-- ==== Sys2Proof/Machine/RegMap.lean ====
section
/-! DEFINITION. The register map of BAR0: every register of R490 to R500 with its reset word, its fields and their
access codes (R7, R456), the common block registers of R466 and the indirect spaces of R501, R502; and a name for every
field, spelled as the spec spells it. -/

namespace Sys2Proof.Machine

/-- The access codes of R7, in the order of the table of R456. -/
inductive Acc where
  | rw | ro | rc | w1p | ew | kw | wo1 | so | sh | ix
deriving DecidableEq, Repr

/-- The position of an access code in the table of R456, from 1 to 10, as DW7 of R459 gives it. -/
def Acc.position : Acc → Nat
  | .rw => 1 | .ro => 2 | .rc => 3 | .w1p => 4 | .ew => 5 | .kw => 6 | .wo1 => 7 | .so => 8 | .sh => 9 | .ix => 10

/-- The bits of one field of a register and its access code; reserved bits (R8) have no entry. -/
structure FieldSpec where
  hi : Nat
  lo : Nat
  acc : Acc
deriving DecidableEq, Repr

/-- One row of the register map: `count` registers at `off + i * stride` of their block, one reset word for each
(the last one repeats), whether a copy is kept per port (R462), and the fields. -/
structure RegSpec where
  off : Nat
  count : Nat
  stride : Nat
  resets : List Nat
  perPort : Bool
  fields : List FieldSpec
deriving DecidableEq, Repr

/-- Where a field stands: the key of its register or table word, and its bits. -/
structure Fld where
  addr : Nat
  hi : Nat
  lo : Nat
deriving DecidableEq, Repr

/-- The mask of a field, before shifting. -/
def Fld.max (f : Fld) : Nat := 2 ^ (f.hi + 1 - f.lo) - 1

/-- The registers of one kind in a block, from R490 to R500. -/
def RegSpec.mk1 (off reset : Nat) (fields : List FieldSpec) : RegSpec := ⟨off, 1, 4, [reset], false, fields⟩

/-- The registers of TOP (R490 to R500), without the common ones. -/
def regsTop : List RegSpec :=
  [
    ⟨0x010, 1, 0x4, [0x00000101], false, [⟨15, 8, .ro⟩, ⟨7, 0, .ro⟩]⟩,
    ⟨0x020, 1, 0x4, [0x00000031], false, [⟨31, 31, .rc⟩, ⟨27, 27, .ro⟩, ⟨26, 26, .ro⟩, ⟨25, 25, .ro⟩, ⟨24, 24, .ro⟩, ⟨23, 23, .ro⟩, ⟨22, 22, .ro⟩, ⟨21, 21, .ro⟩, ⟨20, 20, .ro⟩, ⟨19, 19, .ro⟩, ⟨18, 18, .ro⟩, ⟨17, 17, .ro⟩, ⟨16, 16, .ro⟩, ⟨15, 15, .ro⟩, ⟨14, 14, .ro⟩, ⟨11, 8, .ro⟩, ⟨7, 4, .ro⟩, ⟨3, 0, .ro⟩]⟩,
    ⟨0x024, 1, 0x4, [0x00000003], false, [⟨31, 31, .w1p⟩, ⟨3, 0, .rw⟩]⟩,
    ⟨0x028, 1, 0x4, [0x00000000], false, [⟨5, 0, .ro⟩]⟩,
    ⟨0x030, 1, 0x4, [0x00000000], true, [⟨16, 16, .ro⟩, ⟨15, 0, .rw⟩]⟩,
    ⟨0x040, 1, 0x4, [0x64000000], false, [⟨31, 24, .rw⟩, ⟨9, 9, .ro⟩, ⟨8, 8, .ro⟩, ⟨2, 2, .w1p⟩, ⟨1, 1, .w1p⟩, ⟨0, 0, .rw⟩]⟩,
    ⟨0x044, 1, 0x4, [0x00000000], false, [⟨31, 0, .rw⟩]⟩,
    ⟨0x048, 1, 0x4, [0x00000000], false, [⟨9, 9, .rc⟩, ⟨8, 8, .rc⟩, ⟨2, 2, .ro⟩, ⟨1, 1, .ro⟩, ⟨0, 0, .ro⟩]⟩,
    ⟨0x04C, 1, 0x4, [0x00000000], false, [⟨31, 0, .ro⟩]⟩]

/-- The registers of EVT (R490 to R500), without the common ones. -/
def regsEvt : List RegSpec :=
  [
    ⟨0x010, 1, 0x4, [0x00000000], false, [⟨31, 0, .ro⟩]⟩,
    ⟨0x014, 1, 0x4, [0x00000000], false, [⟨31, 0, .ro⟩]⟩,
    ⟨0x018, 1, 0x4, [0x00000000], false, [⟨31, 0, .w1p⟩]⟩,
    ⟨0x01C, 1, 0x4, [0x00000000], false, [⟨31, 0, .w1p⟩]⟩,
    ⟨0x020, 1, 0x4, [0x00000000], true, [⟨31, 0, .rc⟩]⟩,
    ⟨0x024, 1, 0x4, [0x00000000], true, [⟨31, 0, .rc⟩]⟩,
    ⟨0x028, 1, 0x4, [0x00000000], true, [⟨31, 0, .rw⟩]⟩,
    ⟨0x02C, 1, 0x4, [0x00000000], true, [⟨31, 0, .rw⟩]⟩,
    ⟨0x030, 1, 0x4, [0xFFFFFFFF], false, [⟨31, 0, .rw⟩]⟩,
    ⟨0x034, 1, 0x4, [0xFFFFFFFF], false, [⟨31, 0, .rw⟩]⟩,
    ⟨0x038, 1, 0x4, [0xFFFFFFFF], false, [⟨31, 0, .rw⟩]⟩,
    ⟨0x03C, 1, 0x4, [0xFFFFFFFF], false, [⟨31, 0, .rw⟩]⟩,
    ⟨0x040, 1, 0x4, [0x00000000], false, [⟨31, 31, .kw⟩, ⟨5, 0, .rw⟩]⟩,
    ⟨0x044, 1, 0x4, [0x00000000], false, [⟨7, 0, .ro⟩]⟩]

/-- The registers of LOG (R490 to R500), without the common ones. -/
def regsLog : List RegSpec :=
  [
    ⟨0x010, 1, 0x4, [0x2F000400], false, [⟨31, 28, .rw⟩, ⟨27, 24, .rw⟩, ⟨11, 0, .rw⟩]⟩,
    ⟨0x014, 1, 0x4, [0x00000000], false, [⟨31, 31, .ro⟩, ⟨30, 30, .ro⟩, ⟨27, 16, .ro⟩, ⟨0, 0, .ro⟩]⟩,
    ⟨0x018, 1, 0x4, [0x00000000], false, [⟨31, 0, .ro⟩]⟩,
    ⟨0x01C, 1, 0x4, [0x00000000], false, [⟨31, 16, .rc⟩, ⟨15, 0, .rc⟩]⟩,
    ⟨0x020, 1, 0x4, [0x00000000], false, [⟨2, 2, .kw⟩, ⟨1, 1, .w1p⟩, ⟨0, 0, .w1p⟩]⟩,
    ⟨0x024, 1, 0x4, [0x00000000], false, [⟨31, 0, .ro⟩]⟩]

/-- The registers of SEM (R490 to R500), without the common ones. -/
def regsSem : List RegSpec :=
  [
    ⟨0x010, 1, 0x4, [0x00000000], false, [⟨31, 0, .ro⟩]⟩,
    ⟨0x014, 1, 0x4, [0x00000000], false, [⟨31, 31, .kw⟩, ⟨4, 0, .kw⟩]⟩,
    ⟨0x018, 1, 0x4, [0x00000000], true, [⟨31, 0, .rc⟩]⟩,
    ⟨0x01C, 1, 0x4, [0x00000000], false, [⟨31, 16, .rc⟩, ⟨15, 0, .rc⟩]⟩,
    ⟨0x100, 32, 0x4, [0x00000000], false, [⟨31, 31, .ro⟩, ⟨30, 30, .ro⟩, ⟨29, 29, .ro⟩, ⟨27, 26, .ro⟩, ⟨25, 24, .w1p⟩, ⟨15, 0, .rw⟩]⟩]

/-- The registers of HIF (R490 to R500), without the common ones. -/
def regsHif : List RegSpec :=
  [
    ⟨0x010, 1, 0x4, [0x00000000], false, [⟨31, 0, .rw⟩]⟩,
    ⟨0x014, 1, 0x4, [0x00030064], false, [⟨31, 31, .rw⟩, ⟨19, 16, .rw⟩, ⟨9, 0, .rw⟩]⟩,
    ⟨0x018, 1, 0x4, [0x00000000], false, [⟨31, 16, .rc⟩, ⟨9, 8, .ro⟩, ⟨5, 4, .ro⟩, ⟨3, 3, .ro⟩, ⟨2, 2, .ro⟩, ⟨1, 0, .ro⟩]⟩,
    ⟨0x020, 1, 0x4, [0x08000820], false, [⟨30, 16, .rw⟩, ⟨15, 8, .rw⟩, ⟨7, 0, .rw⟩]⟩,
    ⟨0x024, 1, 0x4, [0x00000000], false, [⟨30, 16, .ro⟩, ⟨15, 15, .ro⟩, ⟨14, 14, .ro⟩, ⟨7, 0, .ro⟩]⟩,
    ⟨0x028, 1, 0x4, [0x00000000], false, [⟨31, 0, .rc⟩]⟩,
    ⟨0x02C, 1, 0x4, [0x00000000], false, [⟨31, 0, .rc⟩]⟩,
    ⟨0x030, 1, 0x4, [0x00000000], false, [⟨31, 31, .rw⟩, ⟨29, 24, .rw⟩]⟩,
    ⟨0x100, 64, 0x20, [0x00000000], false, [⟨31, 0, .rw⟩]⟩,
    ⟨0x104, 64, 0x20, [0x00000000], false, [⟨31, 0, .rw⟩]⟩,
    ⟨0x108, 64, 0x20, [0x00000000], false, [⟨31, 2, .rw⟩]⟩,
    ⟨0x10C, 64, 0x20, [0x00000000], false, [⟨31, 0, .rw⟩]⟩,
    ⟨0x110, 64, 0x20, [0x00060000], false, [⟨31, 31, .rw⟩, ⟨26, 24, .rw⟩, ⟨19, 16, .rw⟩, ⟨13, 8, .rw⟩]⟩,
    ⟨0x114, 64, 0x20, [0x00000000], false, [⟨31, 31, .rw⟩, ⟨21, 16, .rw⟩, ⟨11, 8, .rw⟩, ⟨5, 0, .rw⟩]⟩,
    ⟨0x118, 64, 0x20, [0x00080000], false, [⟨24, 16, .rw⟩, ⟨9, 0, .rw⟩]⟩,
    ⟨0x11C, 64, 0x20, [0x00000000], false, [⟨31, 31, .ro⟩, ⟨27, 24, .ro⟩, ⟨15, 0, .ro⟩]⟩]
* * *
THE TASK:
Show every line above in which the word "common" is found.

EXERCISE RESPONSE:
access codes (R7, R456), the common block registers of R466 and the indirect spaces of R501, R502; and a name for every
/-- The registers of TOP (R490 to R500), without the common ones. -/
/-- The registers of EVT (R490 to R500), without the common ones. -/
/-- The registers of LOG (R490 to R500), without the common ones. -/
/-- The registers of SEM (R490 to R500), without the common ones. -/
/-- The registers of HIF (R490 to R500), without the common ones. -/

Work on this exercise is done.